Standard treatments worldwide for FRNS/SDNS in children are immunosuppressive agents, including cyclophosphamide, chlorambucil, cyclosporine (CyA), tacrolimus, and levamisole [4], whereas the standard treatment for SRNS in children is CyA [5]. The 2013 Clinical Practice Guidelines for Pediatric Nephrotic Syndrome of the Japanese Society for Pediatric Nephrology recommend CyA, cyclophosphamide or mizoribine as drug therapy for children with FRNS/SDNS, and CyA for children with SRNS [6]. Although these treatments are generally successful in most patients, some endure a complicated clinical course; 10–20 % of children with FRNS/SDNS receiving CyA showed frequent relapses [7, 8], and approximately 30 % of children with SRNS had frequent, steroid-sensitive relapses after complete remission [9]. In addition to a lack of efficacy in some patients, CyA can induce side effects, in particular chronic nephrotoxicity [10], suggesting that after the long-term use, CyA should be discontinued. However, CyA discontinuation generally results in frequent relapses or steroid dependence, requiring long-term steroid treatment, posing a long-term risk to children. Collectively, at least 20 % of children with idiopathic nephrotic syndrome show frequent relapses or steroid dependence during or after immunosuppressive therapies, a condition defined as “complicated FRNS/SDNS”. Additionally, approximately 1–3 % of children with idiopathic nephrotic syndrome show resistance to steroids and immunosuppressive agents, putting them at high risk of end-stage renal failure, a condition defined as “refractory SRNS” (Fig. 1). The failure of current therapies suggests the need for new agents to treat complicated FRNS/SDNS and refractory SRNS.

Fig. 1
Complicated frequent-relapsing/steroid-dependent nephrotic syndrome and steroid-refractory nephrotic syndrome. MMF mycophenolate mofetil

Rituximab, a chimeric anti-CD20 monoclonal antibody originally developed to treat patients with B cell non-Hodgkin’s lymphoma, is now used in the treatment of various autoimmune diseases, such as Wegener’s granulomatosis, rheumatoid arthritis, and microscopic polyangiitis. Many studies in the past decade have reported the effectiveness of rituximab for complicated FRNS/SDNS [11] and refractory SRNS [12] as defined in Table 1. In this review we describe studies on the use of rituximab to treat nephrotic syndrome in children, including our recent work, updating our previous review [13] with postmarketing results, and discuss the efficacy and safety of rituximab in patients with this disease.

Table 1
Definitions of complicated FRNS/SDNS and refractory SRNS

Mechanisms of action of rituximab

The pathogenesis of nephrotic syndrome remains uncertain. More than 40 years ago, nephrotic syndrome was hypothesized to be primarily a disorder of T cell function [14]. B cells induce T cell activation, mediate antibody-independent autoimmune damage, and express costimulatory molecules and cytokines, maintaining T cell activation in autoimmune diseases. Rituximab treatment leads to B cell depletion caused by B cell apoptosis, antibody-dependent cellular cytotoxicity or phagocytosis, suppressing interactions between B cells and T cells, which may prevent relapses in patients with nephrotic syndrome. Regulatory T cell (Treg) function has been reported to be impaired in patients with minimal change nephrotic syndrome, and Treg cells have been found to induce remission in nephrotic syndrome [15, 16]. Rituximab may therefore enhance the number and function of Treg cells [17], suggesting that rituximab maintenance of remission in patients with nephrotic syndrome is due to the restoration of Treg cell function. However, nephrotic syndrome may actually be caused by B cell-derived factors, including B cell cytokines and autoantibodies.

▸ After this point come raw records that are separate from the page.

-- ==== Sys2Proof/Machine/Operands.lean ====
section
/-!
DEFINITION. The operand forms: byte lanes of a word, the big-endian packing of bytes into words,
the registers of the block and of the key, and the key-size selector.
-/

namespace Sys2Proof.Machine

/-! ## Lanes (rule R8) -/

/-- `lane(w, j)`: lane 0 is the most significant byte (rule R8). -/
def lane (w : Word) (j : Fin 4) : Byte := w.extractLsb' (24 - 8 * j.val) 8

/-- `word(b0, b1, b2, b3) = b0 ++ b1 ++ b2 ++ b3` (rule R8). -/
def word (b0 b1 b2 b3 : Byte) : Word := b0 ++ b1 ++ b2 ++ b3

/-! ## The wire format (rules R42, R43) -/

/-- The word of four bytes of the wire format (rule R42). -/
def bigEndianWordOf (b0 b1 b2 b3 : Byte) : Word :=
  (b0.setWidth 32 <<< 24) ||| (b1.setWidth 32 <<< 16) ||| (b2.setWidth 32 <<< 8) ||| b3.setWidth 32

/-- The four bytes of a word on the wire (rule R42). -/
def wordToBigEndianBytes (w : Word) : List Byte :=
  [w.extractLsb' 24 8, w.extractLsb' 16 8, w.extractLsb' 8 8, w.extractLsb' 0 8]

/-- Word `j` of a byte string, its bytes `4j` to `4j+3` (rule R43). -/
def wireWord {n : Nat} (bytes : Vector Byte n) (j : Nat) (h : 4 * j + 3 < n) : Word :=
  bigEndianWordOf bytes[4 * j] bytes[4 * j + 1] bytes[4 * j + 2] bytes[4 * j + 3]

/-- The `BLK` registers that hold a block of 16 bytes (rule R43). -/
def blockOfBytes (b : Vector Byte 16) : Block :=
  ⟨wireWord b 0 (by decide), wireWord b 1 (by decide), wireWord b 2 (by decide), wireWord b 3 (by decide)⟩

/-- The 16 bytes of the block in the `BLK` registers (rule R43). -/
def bytesOfBlock (b : Block) : List Byte :=
  wordToBigEndianBytes b.w0 ++ wordToBigEndianBytes b.w1 ++ wordToBigEndianBytes b.w2 ++ wordToBigEndianBytes b.w3

/-- The `KEY` registers that hold a key of 16 bytes in `KEY[0..3]`; `KEY[4..7]` are those of `k`
(rules R12, R43). -/
def keyOfBytes128 (bytes : Vector Byte 16) (k : KeyRegs) : KeyRegs :=
  { k with
    k0 := wireWord bytes 0 (by decide), k1 := wireWord bytes 1 (by decide)
    k2 := wireWord bytes 2 (by decide), k3 := wireWord bytes 3 (by decide) }

/-- The `KEY` registers that hold a key of 32 bytes in `KEY[0..7]` (rules R12, R43). -/
def keyOfBytes256 (bytes : Vector Byte 32) : KeyRegs :=
  ⟨wireWord bytes 0 (by decide), wireWord bytes 1 (by decide), wireWord bytes 2 (by decide),
    wireWord bytes 3 (by decide), wireWord bytes 4 (by decide), wireWord bytes 5 (by decide),
    wireWord bytes 6 (by decide), wireWord bytes 7 (by decide)⟩

/-! ## The register sets (rules R11, R12) -/

/-- `BLK[j]` (rule R11). -/
def Block.get (b : Block) : Fin 4 → Word
  | 0 => b.w0
  | 1 => b.w1
  | 2 => b.w2
  | 3 => b.w3

/-- `BLK[j] <- v` (rule R11). -/
def Block.set (b : Block) (j : Fin 4) (v : Word) : Block :=
  match j with
  | 0 => { b with w0 := v }
  | 1 => { b with w1 := v }
  | 2 => { b with w2 := v }
  | 3 => { b with w3 := v }

/-- A word function on each of the four words. -/
def Block.map (f : Word → Word) (b : Block) : Block := ⟨f b.w0, f b.w1, f b.w2, f b.w3⟩

/-- `KEY[j] <- v` (rule R12). -/
def KeyRegs.set (k : KeyRegs) (j : Fin 8) (v : Word) : KeyRegs :=
  match j with
  | 0 => { k with k0 := v }
  | 1 => { k with k1 := v }
  | 2 => { k with k2 := v }
  | 3 => { k with k3 := v }
  | 4 => { k with k4 := v }
  | 5 => { k with k5 := v }
  | 6 => { k with k6 := v }
  | 7 => { k with k7 := v }

/-- `KEY[j]` (rule R12). -/
def KeyRegs.get (k : KeyRegs) : Fin 8 → Word
  | 0 => k.k0
  | 1 => k.k1
  | 2 => k.k2
  | 3 => k.k3
  | 4 => k.k4
  | 5 => k.k5
  | 6 => k.k6
  | 7 => k.k7

/-- The key words of a key size: `KEY[0..3]` or `KEY[0..7]` (rules R12, R110). -/
def KeyRegs.words (k : KeyRegs) : KeySize → List Word
  | .k128 => [k.k0, k.k1, k.k2, k.k3]
  | .k256 => [k.k0, k.k1, k.k2, k.k3, k.k4, k.k5, k.k6, k.k7]

/-! ## The key size (rules R4, R62) -/

/-- `key_words` of a key size (rule R62). -/
def KeySize.keyWords : KeySize → Nat
  | .k128 => 4
  | .k256 => 8

/-- `rounds = key_words + 6` (rule R62). -/
def KeySize.rounds (n : KeySize) : Nat := n.keyWords + 6

/-- The key length `KSZ` selects; 2 and 3 match no supported one (rule R62). -/
def selectKeySize (ksz : BitVec 2) : Option KeySize :=
  if ksz = 0#2 then some .k128 else if ksz = 1#2 then some .k256 else none

end Sys2Proof.Machine
end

Acid sphingomyelinase-like phosphodiesterase 3b (SMPDL-3b) plays a role in the conversion of sphingomyelin to ceramide by acid sphingomyelinase (ASMase) and its levels are reduced in renal biopsy specimens from patients with recurrent focal segmental glomerulosclerosis (FSGS). Moreover, decreased SMPDL-3b expression is associated with an increased susceptibility of podocytes to injury after exposure to sera from these patients. Rituximab has been reported to bind directly to SMPDL-3b on the cell surface of podocytes, modulate the activity of ASMase and regulate the generation of ceramide, thereby stabilizing podocyte structure and function and preventing recurrent FSGS [18]. Further studies are needed to clarify whether rituximab has similar mechanisms of action in complicated FRNS/SDNS and refractory SRNS.

Rituximab treatment for recurrent nephrotic syndrome after renal transplantation

Rituximab treatment for patients with recurrent nephrotic syndrome and posttransplant lymphoproliferative disorder (PTLD) after renal transplantation was shown to induce long-term remission of both nephrotic syndrome and PTLD [19]. In contrast, rituximab failed to improve nephrotic syndrome in renal transplant patients with recurrent FSGS [20]. Members of the International Pediatric Nephrology Association were asked to retrospectively complete a questionnaire describing the use of rituximab in their center; in that survey 60 % of patients with post-transplant recurrence of nephrotic syndrome had a good initial response to rituximab [21]. A response was seen in 81 % of the pediatric cases reported in the literature as compared to 50 % of adult patients [22]. A systematic review revealed that a younger age at transplant and normal serum albumin level at recurrence may predict response [23].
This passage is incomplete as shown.